シスタークラリスの定跡相談室

               クラリス モバマス に対する画像結果

 それは事務所でのある昼下がりのことでした。

「おかしい……。」

 向かいのソファーに座っていた紗南さんが携帯ゲーム機から顔を上げて小さく呟きました。

「どうされましたか?紗南さん」

「ねえクラリスさん。アイドルってさ、歌ったり踊ったりする仕事じゃなかったっけ?あたしこの事務所に入って数か月経ったけど、レッスンといえば将棋だし、仕事といえば将棋番組の聞き手だし。あたしこの事務所に来るまで将棋アイドルなんて聞いたことなかったんだけど」

 なるほど、いつも元気に見える紗南さんにも悩みというものがあったのですね。

 悩める者を救うのが私の役目です。私は手にしていたコーヒーカップを置き、答えます。

「紗南さん、物事の外見にとらわれてはいけません。将棋によって様々なものが培われます。例えば私の尊敬するある先生は70歳を越えてもなお元気でいらっしゃいます。
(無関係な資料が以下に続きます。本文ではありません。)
-- ==== Sys2Proof/Decode.lean ====
section
/-! DEFINITION. The command decoder and encoder (30_encoding.md rules R60 to R65). -/

namespace Sys2Proof

/-- `OP`, `CMD[39:32]` (rule R60). -/
def opField (w : CommandWord) : BitVec 8 := w.extractLsb' 32 8

/-- `OPERAND`, `CMD[31:0]` (rule R60), taken whole: no shift, scaling or extension (rule R61). -/
def operandField (w : CommandWord) : Word := w.extractLsb' 0 32

/-- What the decoder answers: a command, or one of the two refusals of rule R65. -/
inductive Decoded where
  | ok (i : Instr)
  | reservedEncoding
  | wrongPort
deriving DecidableEq, Repr

/-- NEXT and PHMOD on port C are refused for the port (rule R65). -/
def onProducerPort (p : Port) (i : Instr) : Decoded :=
  if p = .P then .ok i else .wrongPort

/-- The decoder, total on all words, in the check order of rule R65: the encoding first, then the port. -/
def decode (p : Port) (w : CommandWord) : Decoded :=
  match (opField w).toNat with
  | 0x01 => if operandField w ≠ 0 then .reservedEncoding else onProducerPort p (.next p)
  | 0x02 => onProducerPort p (.phmod p (operandField w))
  | 0x03 => .ok (.atindex p (operandField w))
  | 0x10 => .ok (.setfreqN8 p (operandField w))
  | 0x11 => .ok (.setfreqU p (operandField w))
  | 0x12 => .ok (.setfreqF p (operandField w))
  | 0x13 => .ok (.phinc p (operandField w))
  | 0x14 => .ok (.setinc p (operandField w))
  | _ => .reservedEncoding

/-- The opcode of a command (rule R62). -/
def opcodeOf : Instr → BitVec 8
  | .next _ => 0x01
  | .phmod _ _ => 0x02
  | .atindex _ _ => 0x03
  | .setfreqN8 _ _ => 0x10
  | .setfreqU _ _ => 0x11
  | .setfreqF _ _ => 0x12
  | .phinc _ _ => 0x13
  | .setinc _ _ => 0x14

/-- The operand of a command; NEXT's is 0 (rules R61, R63). -/
def operandOf : Instr → Word
  | .next _ => 0
  | .phmod _ m => m
  | .atindex _ i => i
  | .setfreqN8 _ f => f
  | .setfreqU _ f => f
  | .setfreqF _ f => f
  | .phinc _ f => f
  | .setinc _ v => v

/-- The word of a command, `{OP, OPERAND}` (rules R60, R62). The port is not in the word. -/
def encode (i : Instr) : CommandWord := opcodeOf i ++ operandOf i

/-- The command the decoder reads on port P, which accepts all eight, from a word whose bits are `w`; bits from `nbits`
up are 0, and a number that is no 40-bit word is no command (rule R60). -/
def decodeTableWord (nbits w : Nat) : Option Instr :=
  if w % 2 ^ nbits < 2 ^ 40 then
    match decode .P (BitVec.ofNat 40 (w % 2 ^ nbits)) with
    | .ok i => some i
    | .reservedEncoding => none
    | .wrongPort => none
  else none

end Sys2Proof
end

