-- ==== Sys2Proof/Machine/Sample.lean ====
section
/-! DEFINITION. The sample commands NEXT, PHMOD and ATINDEX (40_sample_generation.md rules R80 to R83). -/

namespace Sys2Proof.Machine

/-- NEXT (rule R81): the index is taken from the phase after the advance. -/
def execNext (p : Port) (s : State) : Host.Outcome State Fault Refusal :=
  andThen (producerOnly p s) fun s =>
    andThen (advance s) fun s => respondSample p (phaseIndex s.cfg.k s.phase) s

/-- PHMOD (rule R82): the modulated phase is read from, not stored. -/
def execPhmod (p : Port) (m : Word) (s : State) : Host.Outcome State Fault Refusal :=
  andThen (producerOnly p s) fun s =>
    andThen (advance s) fun s => respondSample p (phaseIndex s.cfg.k (modulatedPhase s.cfg.k s.phase m)) s

/-- ATINDEX (rule R83): stateless, legal before any increment is written. -/
def execAtindex (p : Port) (i : Word) (s : State) : Host.Outcome State Fault Refusal :=
  respondSample p (maskedIndex s.cfg.k i) s

end Sys2Proof.Machine
end

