-- ==== Sys2Proof/Machine/Flags.lean ====
section
/-! DEFINITION. The block has no flags, condition codes or predicates, and no command sets or reads one (10_state.md rule
R27). What stands here is the condition a flag would record elsewhere: numeric overflow of a setter, which the block
neither detects nor reports (41_frequency_control.md rule R112). No meaning reads it; the statements and Safety.lean do. -/

namespace Sys2Proof.Machine

/-- The exact quotient of SETFREQ.U and PHINC is `2^32` or more (rule R112). -/
def hertzOverflows (cfg : Configuration) (f : Word) : Bool :=
  decide (2 ^ 32 ≤ hertzNumerator cfg.k f / cfg.r)

/-- The exact quotient of SETFREQ.N8 is `2^32` or more (rule R112). -/
def q24n8Overflows (cfg : Configuration) (f : Word) : Bool :=
  decide (2 ^ 32 ≤ q24n8Numerator cfg.k f / cfg.r)

/-- The rounded result of SETFREQ.F leaves `0 .. 2^32 - 1` (rules R107, R112). -/
def floatOverflows (cfg : Configuration) (F : Word) : Bool :=
  decide (floatRounded cfg F < 0 ∨ 2 ^ 32 ≤ floatRounded cfg F)

end Sys2Proof.Machine
end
今すぐにはわからないかもしれませんがー」

「ごめん、聞いた相手が悪かった」

 どうやら失敗してしまったようです。

  紗南さんはため息をつき、顔を上げ、そのまま私の後ろ――事務所のテレビの置いてある方へ目を向けました。

「ところで、あそこの3人は何をやってるの?」

 目をやると、テレビの前の机を囲み、友紀さん、晴さん、ありすさんがなにやらお話をしていらっしゃいます。

「わざわざこの順を選んだんだから絶対になにか後手にも対策があるんだって!」

「そうか?でも何回やっても後手が良くなる順ないだろ?」

「いえ、今まで類似局面は王座戦のあとも何度か指されています。対策はあるはずです」

 どうやら熱心に研究をされているようです。机の上には折り畳み式の盤が置いてあり、その上ではプラスチックの駒がミツバチのようにせわしなく動いています。

 紗南さんはどうやらいま将棋に乗り気ではないようですし、少し刺激が必要かもしれません。

「紗南さんもいかがですか?いい刺激になるかもしれませんよ?」 

 紗南さんは苦笑しながら、

「いやああたしはいいかなあ……。あたしは攻略本を読むより自分の力でクリアしたいタイプだしね」

 よく分かりませんが遠慮されてしまったようです。

「ところでクラリスさん、もうひとつ聞きたいんだけど」

  携帯ゲーム機を机の上へ置き、私の方へ向き直り、言いました。

「初心者って定跡使わないほうが上級者に勝てるんじゃない?」

 予想外の質問に私は戸惑います。

「それはどういう意味……、でしょうか?」

 紗南さんがそう言う理由がすぐには理解できませんでした。

 定跡の力があってこそ序盤に潰されない駒組みをすることができるものなのではないでしょうか?しかし、紗南さんも聡明ですからなにかそう考える根拠があるのでしょう。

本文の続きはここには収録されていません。